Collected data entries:
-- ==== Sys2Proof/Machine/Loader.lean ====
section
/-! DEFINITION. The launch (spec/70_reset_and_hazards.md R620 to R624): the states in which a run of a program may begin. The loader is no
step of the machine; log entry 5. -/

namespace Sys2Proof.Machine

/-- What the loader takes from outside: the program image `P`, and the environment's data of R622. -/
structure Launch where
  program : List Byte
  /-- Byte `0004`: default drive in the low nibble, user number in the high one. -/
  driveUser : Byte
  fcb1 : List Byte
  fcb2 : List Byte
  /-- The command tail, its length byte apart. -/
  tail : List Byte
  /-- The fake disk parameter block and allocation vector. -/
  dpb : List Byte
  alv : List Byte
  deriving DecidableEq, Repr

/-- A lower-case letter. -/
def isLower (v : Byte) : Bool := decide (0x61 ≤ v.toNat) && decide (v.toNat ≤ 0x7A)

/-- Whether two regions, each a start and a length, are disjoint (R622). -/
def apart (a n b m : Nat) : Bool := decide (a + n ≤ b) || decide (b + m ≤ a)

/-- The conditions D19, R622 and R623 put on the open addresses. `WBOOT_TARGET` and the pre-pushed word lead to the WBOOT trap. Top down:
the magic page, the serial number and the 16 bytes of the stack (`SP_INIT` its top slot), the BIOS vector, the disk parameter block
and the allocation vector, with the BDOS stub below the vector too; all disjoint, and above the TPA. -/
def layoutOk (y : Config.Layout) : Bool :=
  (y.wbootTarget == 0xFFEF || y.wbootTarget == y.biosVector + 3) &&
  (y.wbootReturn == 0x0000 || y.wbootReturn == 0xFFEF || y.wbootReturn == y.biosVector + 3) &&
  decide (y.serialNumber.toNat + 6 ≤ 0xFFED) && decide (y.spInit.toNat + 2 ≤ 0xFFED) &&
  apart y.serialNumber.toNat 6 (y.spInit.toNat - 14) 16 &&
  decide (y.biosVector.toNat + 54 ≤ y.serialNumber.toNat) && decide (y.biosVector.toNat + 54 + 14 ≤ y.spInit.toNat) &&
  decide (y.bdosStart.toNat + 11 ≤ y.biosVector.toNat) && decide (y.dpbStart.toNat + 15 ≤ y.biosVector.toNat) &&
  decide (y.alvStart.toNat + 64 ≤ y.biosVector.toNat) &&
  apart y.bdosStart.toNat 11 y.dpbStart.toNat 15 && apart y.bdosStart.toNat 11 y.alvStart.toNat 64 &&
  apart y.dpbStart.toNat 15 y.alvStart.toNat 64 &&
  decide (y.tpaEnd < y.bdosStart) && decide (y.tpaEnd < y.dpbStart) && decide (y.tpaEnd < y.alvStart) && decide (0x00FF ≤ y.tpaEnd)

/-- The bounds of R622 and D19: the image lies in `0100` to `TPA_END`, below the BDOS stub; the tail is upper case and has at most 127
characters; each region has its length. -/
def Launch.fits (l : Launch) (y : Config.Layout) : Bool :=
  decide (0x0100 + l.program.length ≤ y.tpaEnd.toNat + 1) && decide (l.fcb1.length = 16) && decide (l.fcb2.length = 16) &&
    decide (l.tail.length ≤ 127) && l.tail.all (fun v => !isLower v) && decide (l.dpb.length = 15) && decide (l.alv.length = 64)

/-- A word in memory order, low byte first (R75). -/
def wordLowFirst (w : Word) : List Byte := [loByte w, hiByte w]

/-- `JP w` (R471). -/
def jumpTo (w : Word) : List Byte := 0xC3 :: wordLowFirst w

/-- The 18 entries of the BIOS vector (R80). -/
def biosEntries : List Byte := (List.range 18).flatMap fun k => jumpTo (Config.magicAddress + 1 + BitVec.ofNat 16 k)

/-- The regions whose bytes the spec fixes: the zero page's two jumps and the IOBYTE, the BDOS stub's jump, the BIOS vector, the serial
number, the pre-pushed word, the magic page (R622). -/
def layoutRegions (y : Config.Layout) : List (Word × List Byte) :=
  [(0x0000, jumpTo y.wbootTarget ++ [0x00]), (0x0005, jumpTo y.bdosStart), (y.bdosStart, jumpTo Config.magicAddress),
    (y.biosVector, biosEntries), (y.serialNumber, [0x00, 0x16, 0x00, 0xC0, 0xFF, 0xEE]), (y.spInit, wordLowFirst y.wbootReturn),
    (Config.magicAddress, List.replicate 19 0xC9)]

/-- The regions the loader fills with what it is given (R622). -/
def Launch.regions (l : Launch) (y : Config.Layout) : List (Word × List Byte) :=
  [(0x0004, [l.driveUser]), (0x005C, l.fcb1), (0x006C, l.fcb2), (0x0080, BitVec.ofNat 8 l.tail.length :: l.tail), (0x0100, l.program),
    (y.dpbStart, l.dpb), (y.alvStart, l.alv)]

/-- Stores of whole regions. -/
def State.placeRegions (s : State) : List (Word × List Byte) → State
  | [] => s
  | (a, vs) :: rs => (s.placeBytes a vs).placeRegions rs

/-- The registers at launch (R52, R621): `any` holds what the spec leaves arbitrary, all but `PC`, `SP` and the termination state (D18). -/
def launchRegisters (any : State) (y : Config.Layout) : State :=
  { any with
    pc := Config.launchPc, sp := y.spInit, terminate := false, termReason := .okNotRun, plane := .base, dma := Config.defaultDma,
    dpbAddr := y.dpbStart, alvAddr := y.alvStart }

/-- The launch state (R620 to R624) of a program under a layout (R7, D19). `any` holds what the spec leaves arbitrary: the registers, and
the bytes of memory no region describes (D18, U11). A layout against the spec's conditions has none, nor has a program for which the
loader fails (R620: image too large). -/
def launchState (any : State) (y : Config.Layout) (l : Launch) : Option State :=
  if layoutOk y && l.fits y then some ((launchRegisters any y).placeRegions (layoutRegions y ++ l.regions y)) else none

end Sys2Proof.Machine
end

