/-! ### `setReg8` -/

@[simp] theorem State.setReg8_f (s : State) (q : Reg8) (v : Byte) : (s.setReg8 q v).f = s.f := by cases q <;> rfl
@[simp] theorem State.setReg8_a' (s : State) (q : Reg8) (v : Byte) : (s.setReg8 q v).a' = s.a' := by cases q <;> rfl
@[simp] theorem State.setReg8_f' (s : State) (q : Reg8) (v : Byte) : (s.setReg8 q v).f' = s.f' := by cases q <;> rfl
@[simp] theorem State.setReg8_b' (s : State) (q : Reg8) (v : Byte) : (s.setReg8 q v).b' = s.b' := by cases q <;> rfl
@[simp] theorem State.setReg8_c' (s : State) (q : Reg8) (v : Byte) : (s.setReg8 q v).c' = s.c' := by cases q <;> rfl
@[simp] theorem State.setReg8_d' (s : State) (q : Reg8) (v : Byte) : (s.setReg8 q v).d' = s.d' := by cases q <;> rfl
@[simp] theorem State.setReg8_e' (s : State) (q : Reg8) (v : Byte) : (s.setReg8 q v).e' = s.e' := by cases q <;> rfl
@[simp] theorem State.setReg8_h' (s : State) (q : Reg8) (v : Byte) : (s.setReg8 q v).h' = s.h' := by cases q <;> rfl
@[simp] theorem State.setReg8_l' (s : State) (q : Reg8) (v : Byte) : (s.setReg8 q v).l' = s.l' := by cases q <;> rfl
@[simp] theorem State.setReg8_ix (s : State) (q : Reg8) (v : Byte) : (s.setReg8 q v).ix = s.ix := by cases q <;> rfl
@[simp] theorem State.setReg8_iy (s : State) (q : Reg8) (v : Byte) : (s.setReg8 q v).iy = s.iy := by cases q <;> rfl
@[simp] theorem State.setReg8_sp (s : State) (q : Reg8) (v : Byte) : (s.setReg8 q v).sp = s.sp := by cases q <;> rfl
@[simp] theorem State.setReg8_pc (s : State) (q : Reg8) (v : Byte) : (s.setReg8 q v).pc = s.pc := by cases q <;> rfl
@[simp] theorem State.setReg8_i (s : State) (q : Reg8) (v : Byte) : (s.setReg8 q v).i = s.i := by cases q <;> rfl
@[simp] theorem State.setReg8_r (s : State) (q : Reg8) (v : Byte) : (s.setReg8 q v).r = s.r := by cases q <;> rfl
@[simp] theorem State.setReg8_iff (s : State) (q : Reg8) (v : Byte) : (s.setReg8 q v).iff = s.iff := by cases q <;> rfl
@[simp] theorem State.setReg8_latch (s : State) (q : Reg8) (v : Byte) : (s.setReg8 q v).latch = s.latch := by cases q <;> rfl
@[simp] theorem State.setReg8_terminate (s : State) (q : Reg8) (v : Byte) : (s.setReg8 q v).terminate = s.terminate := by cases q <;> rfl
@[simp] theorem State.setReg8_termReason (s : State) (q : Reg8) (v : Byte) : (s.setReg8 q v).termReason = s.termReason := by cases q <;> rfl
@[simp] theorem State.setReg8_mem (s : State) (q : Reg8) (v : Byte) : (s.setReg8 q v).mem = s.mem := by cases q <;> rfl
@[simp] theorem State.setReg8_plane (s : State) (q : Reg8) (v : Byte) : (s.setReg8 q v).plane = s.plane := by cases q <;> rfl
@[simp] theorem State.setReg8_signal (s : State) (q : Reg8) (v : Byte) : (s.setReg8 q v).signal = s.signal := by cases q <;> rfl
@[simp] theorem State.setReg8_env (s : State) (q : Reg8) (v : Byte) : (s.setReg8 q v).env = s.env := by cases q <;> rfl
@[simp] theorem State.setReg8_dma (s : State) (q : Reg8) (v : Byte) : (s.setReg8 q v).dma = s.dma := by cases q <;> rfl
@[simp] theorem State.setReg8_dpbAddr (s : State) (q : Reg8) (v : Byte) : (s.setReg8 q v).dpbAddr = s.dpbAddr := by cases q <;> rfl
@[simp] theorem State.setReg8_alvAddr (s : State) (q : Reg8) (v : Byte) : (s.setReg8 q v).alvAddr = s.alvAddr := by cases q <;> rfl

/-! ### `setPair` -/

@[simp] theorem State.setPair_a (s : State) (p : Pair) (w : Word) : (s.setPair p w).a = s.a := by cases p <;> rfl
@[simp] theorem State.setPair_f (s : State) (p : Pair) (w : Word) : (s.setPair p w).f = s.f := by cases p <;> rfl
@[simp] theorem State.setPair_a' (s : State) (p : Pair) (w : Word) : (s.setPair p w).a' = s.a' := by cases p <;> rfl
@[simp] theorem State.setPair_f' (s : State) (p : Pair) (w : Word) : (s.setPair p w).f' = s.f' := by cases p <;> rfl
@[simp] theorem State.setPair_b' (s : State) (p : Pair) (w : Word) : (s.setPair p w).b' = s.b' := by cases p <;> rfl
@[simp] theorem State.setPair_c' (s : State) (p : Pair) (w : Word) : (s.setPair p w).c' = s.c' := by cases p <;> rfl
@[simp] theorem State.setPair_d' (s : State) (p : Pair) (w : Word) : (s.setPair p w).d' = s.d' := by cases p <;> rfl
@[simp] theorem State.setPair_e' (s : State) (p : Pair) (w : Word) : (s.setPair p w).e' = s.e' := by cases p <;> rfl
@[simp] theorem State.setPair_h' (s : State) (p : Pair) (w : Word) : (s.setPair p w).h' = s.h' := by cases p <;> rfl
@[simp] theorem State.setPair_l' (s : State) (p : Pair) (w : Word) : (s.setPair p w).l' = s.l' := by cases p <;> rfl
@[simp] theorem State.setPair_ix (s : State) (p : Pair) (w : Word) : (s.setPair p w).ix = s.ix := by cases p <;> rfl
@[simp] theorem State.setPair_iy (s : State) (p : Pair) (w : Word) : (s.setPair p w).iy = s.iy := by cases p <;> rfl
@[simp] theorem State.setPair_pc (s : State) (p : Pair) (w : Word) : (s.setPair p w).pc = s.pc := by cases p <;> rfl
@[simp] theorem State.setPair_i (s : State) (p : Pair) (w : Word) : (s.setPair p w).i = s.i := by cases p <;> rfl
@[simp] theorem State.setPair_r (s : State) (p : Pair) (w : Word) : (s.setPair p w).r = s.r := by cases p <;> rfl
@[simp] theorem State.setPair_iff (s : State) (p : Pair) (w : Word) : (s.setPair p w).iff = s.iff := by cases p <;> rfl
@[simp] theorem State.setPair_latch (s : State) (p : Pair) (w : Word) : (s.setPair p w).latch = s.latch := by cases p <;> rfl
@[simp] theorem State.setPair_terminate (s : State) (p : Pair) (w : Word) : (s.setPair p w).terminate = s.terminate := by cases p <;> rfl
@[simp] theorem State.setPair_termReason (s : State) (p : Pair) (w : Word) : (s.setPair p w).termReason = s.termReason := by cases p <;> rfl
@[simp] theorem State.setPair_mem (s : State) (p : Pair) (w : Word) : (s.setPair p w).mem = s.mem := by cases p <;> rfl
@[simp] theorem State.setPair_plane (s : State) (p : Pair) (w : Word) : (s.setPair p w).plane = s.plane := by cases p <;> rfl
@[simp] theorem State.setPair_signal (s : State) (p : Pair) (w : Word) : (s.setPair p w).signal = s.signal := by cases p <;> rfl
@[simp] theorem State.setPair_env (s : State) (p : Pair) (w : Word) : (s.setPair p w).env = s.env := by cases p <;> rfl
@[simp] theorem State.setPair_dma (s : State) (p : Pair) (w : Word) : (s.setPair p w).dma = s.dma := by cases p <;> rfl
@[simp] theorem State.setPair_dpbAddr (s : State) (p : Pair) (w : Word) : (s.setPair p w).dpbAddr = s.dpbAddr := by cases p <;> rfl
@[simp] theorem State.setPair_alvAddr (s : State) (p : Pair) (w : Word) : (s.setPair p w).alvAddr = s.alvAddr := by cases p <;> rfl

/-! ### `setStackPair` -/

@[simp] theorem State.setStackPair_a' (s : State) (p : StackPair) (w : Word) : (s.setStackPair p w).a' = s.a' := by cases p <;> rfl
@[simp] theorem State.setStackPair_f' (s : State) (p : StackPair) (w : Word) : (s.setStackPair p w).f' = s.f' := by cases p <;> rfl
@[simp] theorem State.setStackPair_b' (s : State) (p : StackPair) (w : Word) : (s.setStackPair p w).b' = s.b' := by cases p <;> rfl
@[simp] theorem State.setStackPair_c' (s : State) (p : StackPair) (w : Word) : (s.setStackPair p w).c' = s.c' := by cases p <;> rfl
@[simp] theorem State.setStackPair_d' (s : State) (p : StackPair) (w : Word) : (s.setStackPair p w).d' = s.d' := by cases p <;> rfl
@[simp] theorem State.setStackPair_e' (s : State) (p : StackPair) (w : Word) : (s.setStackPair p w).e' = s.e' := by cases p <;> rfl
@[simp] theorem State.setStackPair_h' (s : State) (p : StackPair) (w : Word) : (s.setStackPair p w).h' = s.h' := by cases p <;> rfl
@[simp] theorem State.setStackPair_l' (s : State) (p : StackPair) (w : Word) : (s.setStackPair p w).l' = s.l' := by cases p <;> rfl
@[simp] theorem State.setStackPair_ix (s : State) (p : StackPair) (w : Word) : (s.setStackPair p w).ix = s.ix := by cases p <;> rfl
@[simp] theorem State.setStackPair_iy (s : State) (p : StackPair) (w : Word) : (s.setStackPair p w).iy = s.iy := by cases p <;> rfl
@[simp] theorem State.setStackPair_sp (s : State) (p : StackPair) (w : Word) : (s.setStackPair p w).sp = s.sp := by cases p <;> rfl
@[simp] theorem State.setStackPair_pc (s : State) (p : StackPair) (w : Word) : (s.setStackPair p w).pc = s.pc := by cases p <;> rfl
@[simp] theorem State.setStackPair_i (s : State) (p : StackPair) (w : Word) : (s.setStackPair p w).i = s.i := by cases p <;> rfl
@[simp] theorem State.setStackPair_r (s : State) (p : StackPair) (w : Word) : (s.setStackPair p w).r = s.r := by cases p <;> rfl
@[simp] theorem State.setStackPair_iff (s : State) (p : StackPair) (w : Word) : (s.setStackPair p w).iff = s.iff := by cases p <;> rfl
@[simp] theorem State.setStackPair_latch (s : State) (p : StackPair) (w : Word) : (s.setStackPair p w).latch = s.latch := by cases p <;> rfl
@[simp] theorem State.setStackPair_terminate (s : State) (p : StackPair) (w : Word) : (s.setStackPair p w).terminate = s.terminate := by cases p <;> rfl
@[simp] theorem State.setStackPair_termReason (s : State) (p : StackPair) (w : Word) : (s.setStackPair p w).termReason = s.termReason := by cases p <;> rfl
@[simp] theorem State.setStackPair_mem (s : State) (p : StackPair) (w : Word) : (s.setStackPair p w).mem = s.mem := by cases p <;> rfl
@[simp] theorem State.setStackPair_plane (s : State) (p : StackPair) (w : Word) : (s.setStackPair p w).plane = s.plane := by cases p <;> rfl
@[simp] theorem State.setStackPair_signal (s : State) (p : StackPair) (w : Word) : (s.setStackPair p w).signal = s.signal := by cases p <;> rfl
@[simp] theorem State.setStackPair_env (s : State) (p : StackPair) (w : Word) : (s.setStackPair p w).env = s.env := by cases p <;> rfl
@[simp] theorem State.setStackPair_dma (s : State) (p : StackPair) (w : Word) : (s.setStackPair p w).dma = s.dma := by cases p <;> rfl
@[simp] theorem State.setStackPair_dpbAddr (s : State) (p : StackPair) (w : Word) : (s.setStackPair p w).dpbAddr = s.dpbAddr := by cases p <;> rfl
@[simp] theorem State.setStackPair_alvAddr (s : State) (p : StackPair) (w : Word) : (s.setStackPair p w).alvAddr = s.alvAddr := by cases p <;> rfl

- **About this exercise**:
Across the records above, in how many lines does the string "latch" appear? Reply with the figure alone.

- **Task solution**:
3